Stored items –
◇ ◇ ◇ ◇ ◇ ◇ ◇

-- ==== Sys2Proof/Tests/Slice0.lean ====
section
/-! SUPPORT. Tests: ill-formed commands that the checks refuse, words decoded by hand, and a state that meets the hypotheses of each statement. -/

-- One proof after another: hundreds of elaboration threads at once would not fit the memory the check allows.
set_option Elab.async false

namespace Sys2Proof.Machine

open Sys2Proof

/-! ### Helpers -/

/-- The module out of reset with fold 0 awake, 256 MiB of memory and core 0 RUNNING by itself at P2. -/
def tRun : State :=
  { (((State.reset.rput .pwFold 0 0 63 61 0).rput .mcCfg 0 0 13 0 1).setLstate 0 0) with power := { State.reset.power with held := false } }

/-- Core 0 of a state with a bundle of four words `w`, whose next slot to issue is `slot`. -/
def State.tAt (s : State) (slot : Nat) (w : OpWord) : State :=
  s.modCore 0 fun c => { c with bundle := some { Bundle.none with words := List.replicate 4 w, next := slot } }

/-- An operation command of core 0 next to issue. -/
def State.tOp (s : State) (i : Instr) : State := s.tAt ((placeOf i).elim 4 Slot.slot) (encode i)

/-- Core 0 at a level, with the stack pointer and the stack bounds of that level. -/
def State.tLevel (s : State) (pl sp hi : Nat) : State :=
  s.modCore 0 fun c =>
    let a := (c.arch.setCr 0 (BitVec.ofNat 64 (pl * 2 ^ 22))).setCr (spKey pl) (BitVec.ofNat 64 sp)
    { c with arch := a.setCr (bankKey pl 7) (BitVec.ofNat 64 hi) }

/-- Pair 0 of fold 0 in paired mode: core 0 the bellwether, core 1 the shadow. -/
def tPair : State := tRun.rput .pxCfg 0 0 19 19 1

/-- The manager, and the agent of partition 5 in entry 1. -/
def tMgr : Agent := { part := 0, res := 0 }

/-- An access that meets no error. -/
def tNo : Chance := ⟨.none, .none⟩

/-- Whether a data access translates to one half of a kind of target. -/
def oneHalf (r : DRes) (t : Tgt) : Bool :=
  match r with
  | .ok [h] _ _ => h.tgt == t
  | _ => false

/-- Whether a store is accepted, as a computation. -/
def acceptsB (s : State) (a : Agent) (r : Reg) (i j : Nat) (v : Word) : Bool :=
  !s.power.held && decide (s.ownModule < 8) && decide (r.addr i j < 2 ^ 32) && decide (r.addr i j % 8 = 0)
    && decide (regAt (r.addr i j) = some (r, i, j))
    && (match s.ctlAt a (r.addr i j) with
      | .reg r' i' j' => decide (r' = r ∧ i' = i ∧ j' = j)
      | _ => false) && !r.place.drafted && !r.reservedWrite i v.toNat

/-- The computation decides acceptance. -/
theorem accepts_of {s : State} {a : Agent} {r : Reg} {i j : Nat} {v : Word} (h : acceptsB s a r i j v = true) : s.accepts a r i j v := by
  simp only [acceptsB, Bool.and_eq_true, decide_eq_true_eq, Bool.not_eq_true'] at h
  obtain ⟨⟨⟨⟨⟨⟨⟨h1, h2⟩, h3⟩, h4⟩, h5⟩, h6⟩, h7⟩, h8⟩ := h
  refine ⟨h1, h2, h3, h4, h5, ?_, h7, h8⟩
  split at h6
  · simp only [decide_eq_true_eq] at h6; obtain ⟨rfl, rfl, rfl⟩ := h6; assumption
  · cases h6

/-! ### Well-formed commands: each check refuses an ill-formed term -/

theorem test_wf_accepts : ([.add ⟨0, 0, 0⟩ 1 2 3, .lds ⟨215, 2, 1⟩ 1 2 1 0 4 ⟨.none, .none⟩, .fadd ⟨5, 3, 0⟩ 1 2 3 2, .strikeDrainTick 16 1, .railExcursion 8 true false,
    .temperatureSample (List.replicate 44 100), .registerWrite tMgr (2 ^ 52 - 1) 8 0] : List Instr).all Instr.wf = true := by decide
theorem test_wf_core : Instr.wf (.add ⟨216, 0, 0⟩ 1 2 3) = false := by decide
theorem test_wf_slot : Instr.wf (.add ⟨0, 4, 0⟩ 1 2 3) = false := by decide
theorem test_wf_reserved : Instr.wf (.fadd ⟨0, 0, 0⟩ 1 2 3 2) = false := by decide
theorem test_wf_agent : Instr.wf (.ftCtest ⟨2048, 0⟩ 0) = false ∧ Instr.wf (.ftCtest ⟨0, 257⟩ 0) = false := by decide
theorem test_wf_address : Instr.wf (.registerWrite tMgr (2 ^ 52) 8 0) = false := by decide
theorem test_wf_header : ([⟨4096, 0, 0, 1, false, 0, 0⟩, ⟨0, 0, 8, 0, false, 0, 0⟩, ⟨0, 0, 0, 8, false, 0, 0⟩, ⟨0, 0, 0, 0, false, 0, 2 ^ 52⟩] : List Hdr).all
    (fun h => Instr.wf (.evc 0 h) == false) = true := by decide
theorem test_wf_device : Instr.wf (.deviceMemoryRequest 0 ⟨0, .memory, false, 0, 0, 0, false⟩ .none) = false := by decide
theorem test_wf_snapshot : Instr.wf (.rollbackComplete 0 (some 2048)) = false := by decide
theorem test_wf_ranges : ([.bundleFetch 216 ⟨.none, .none⟩, .fcCommit tMgr 24 0, .tcCommit tMgr 4 0, .stallDetect 0 4, .wayWalkComplete 28, .penStopped 65536, .run 8192 0 0 .none,
    .hello 128 ⟨0, false, 0, 0, 0, 0⟩, .cipherJobComplete 0 16, .stintOpportunity 192 [], .evStatClear tMgr 2048 0, .temperatureSample (List.replicate 36 0), .thermalCapStep 36,
    .link 0 false false 0 [], .fmCopy 8192, .ftCntClear tMgr 17 0 0, .railExcursion 9 true true, .tamperTrip 4] : List Instr).all
    (fun i => i.wf == false) = true := by decide

/-! ### Operation words, written out from R75, R77 and the tables of each major -/

theorem test_word_syscall : decodeOp 0 0 tNo 0b000_00001_000000000000000101_000001#32 = some (.syscall ⟨0, 0, 0⟩ 5) := by decide
theorem test_word_crd : decodeOp 0 0 tNo 0b000_00001_000111_00000011_0000_001000#32 = some (.crd ⟨0, 0, 0⟩ 7 3) := by decide
theorem test_word_twait : decodeOp 0 0 tNo 0b101_00001_000111_0000_1001_0000_001011#32 = some (.twait ⟨0, 0, 5⟩ 7 9) := by decide
theorem test_word_repn : decodeOp 0 0 tNo 0b000_00010_1_0000000000000000_1000000#32 = some (.repn ⟨0, 0, 0⟩ 64) := by decide
theorem test_word_repn_65 : decodeOp 0 0 tNo 0b000_00010_1_0000000000000000_1000001#32 = none := by decide
theorem test_word_bf : decodeOp 0 0 tNo 0b000_00011_010_0_11111111111111111111#32 = some (.bf ⟨0, 0, 0⟩ 2 0xFFFFF) := by decide
theorem test_word_bt : decodeOp 0 0 tNo 0b000_00011_010_1_00000000000000000011#32 = some (.bt ⟨0, 0, 0⟩ 2 3) := by decide
theorem test_word_call : decodeOp 0 0 tNo 0b000_00100_000000000000000000000010#32 = some (.call ⟨0, 0, 0⟩ 2) := by decide
theorem test_word_calli : decodeOp 0 0 tNo 0b000_00101_000000_000101_00000000_0001#32 = some (.calli ⟨0, 0, 0⟩ 5) := by decide
theorem test_word_ret : decodeOp 0 0 tNo 0b000_00101_000000_000000_00000000_0010#32 = some (.ret ⟨0, 0, 0⟩) := by decide
theorem test_word_sub : decodeOp 0 1 tNo 0b001_00110_000011_000010_000001_000001#32 = some (.sub ⟨0, 1, 1⟩ 3 2 1) := by decide
theorem test_word_sari : decodeOp 0 3 tNo 0b000_01001_000011_000010_10_0000_111111#32 = some (.sari ⟨0, 3, 0⟩ 3 2 63) := by decide
theorem test_word_pandn : decodeOp 0 0 tNo 0b000_01010_100_000_000011_000010_010011#32 = some (.pandn ⟨0, 0, 0⟩ 4 3 2) := by decide
theorem test_word_cmpi : decodeOp 0 0 tNo 0b000_01011_100_111_000011_100000000000#32 = some (.cmpiGeu ⟨0, 0, 0⟩ 4 3 0x800) := by decide
theorem test_word_movk : decodeOp 0 0 tNo 0b000_01101_000011_10_1010101111001101#32 = some (.movk ⟨0, 0, 0⟩ 3 2 0xABCD) := by decide
theorem test_word_spadd : decodeOp 0 0 tNo 0b000_01110_00000000_1111111111111111#32 = some (.spadd ⟨0, 0, 0⟩ 0xFFFF) := by decide
theorem test_word_dfin : decodeOp 0 1 tNo 0b000_01111_000001_000010_000011_001011#32 = some (.dfin ⟨0, 1, 0⟩ 1 2 3) := by decide
theorem test_word_dfin_same : decodeOp 0 1 tNo 0b000_01111_000001_000001_000011_001011#32 = none := by decide
theorem test_word_ld : decodeOp 0 2 tNo 0b000_10000_000001_000000_011_0_11111110#32 = some (.ld ⟨0, 2, 0⟩ 1 0 3 0 0xFE tNo) := by decide
theorem test_word_st : decodeOp 0 2 tNo 0b000_10010_000001_000010_000_1_00000001#32 = some (.st ⟨0, 2, 0⟩ 1 2 0 1 1) := by decide
theorem test_word_ldf : decodeOp 0 2 tNo 0b000_10011_011111_000010_100_0_00000000#32 = some (.ldf ⟨0, 2, 0⟩ 31 2 4 0 0 tNo) := by decide
theorem test_word_cas : decodeOp 0 2 tNo 0b000_10101_000001_000010_000011_11_0010#32 = some (.cas ⟨0, 2, 0⟩ 1 2 3 3) := by decide
theorem test_word_strel : decodeOp 0 2 tNo 0b000_10110_000001_000010_001_00000_0000#32 = some (.strel ⟨0, 2, 0⟩ 1 2 1) := by decide
theorem test_word_dzl : decodeOp 0 2 tNo 0b000_10110_000000_000010_000_00000_0101#32 = some (.dzl ⟨0, 2, 0⟩ 2) := by decide
theorem test_word_submit : decodeOp 0 2 tNo 0b000_10111_000001_000010_1111_00000000#32 = some (.submit ⟨0, 2, 0⟩ 1 2 15) := by decide
theorem test_word_fcvt : decodeOp 0 3 tNo 0b000_11000_00001_00010_00011_00_0_001000#32 = some (.fcvt ⟨0, 3, 0⟩ 1 2 3 0) := by decide
theorem test_word_fnma : decodeOp 0 3 tNo 0b000_11001_00001_00010_00011_00100_01_10#32 = some (.fnma ⟨0, 3, 0⟩ 1 2 3 4 1) := by decide
theorem test_word_gmvfh : decodeOp 0 3 tNo 0b000_11010_000001_00010_00_0000000_0011#32 = some (.gmvfh ⟨0, 3, 0⟩ 1 2) := by decide
theorem test_word_fcmp : decodeOp 0 3 tNo 0b000_11011_001_0_11_00010_00011_0000_0110#32 = some (.fcmpEqs ⟨0, 3, 0⟩ 1 2 3 3) := by decide
theorem test_word_tllg : decodeOp 0 3 tNo 0b000_11100_00001_00010_00011_0000000_10#32 = some (.tllg ⟨0, 3, 0⟩ 1 2 3 tNo) := by decide
theorem test_word_xdstep : decodeOp 0 1 tNo 0b000_11101_00001_00010_00011_10_000_1001#32 = some (.xdstep ⟨0, 1, 0⟩ 1 2 3 2) := by decide
theorem test_word_slot : decodeOp 0 2 tNo 0b000_00110_000011_000010_000001_000001#32 = none := by decide
theorem test_word_reserved : [0#32, 0b000_11110_000000000000000000000000#32, 0b000_11111_000000000000000000000000#32].all
    (fun w => (List.range 4).all fun k => (decodeOp 0 k tNo w).isNone) = true := by decide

◇ ◇ ◇ ◇ ◇ ◇ ◇

TASK TO CARRY OUT –
Exact reproduction is required. Give the lines of the data from its first line through the line containing "### Helpers -/", and no others.

ANSWER FOR THIS EXERCISE –
-- ==== Sys2Proof/Tests/Slice0.lean ====
section
/-! SUPPORT. Tests: ill-formed commands that the checks refuse, words decoded by hand, and a state that meets the hypotheses of each statement. -/

-- One proof after another: hundreds of elaboration threads at once would not fit the memory the check allows.
set_option Elab.async false

namespace Sys2Proof.Machine

open Sys2Proof

/-! ### Helpers -/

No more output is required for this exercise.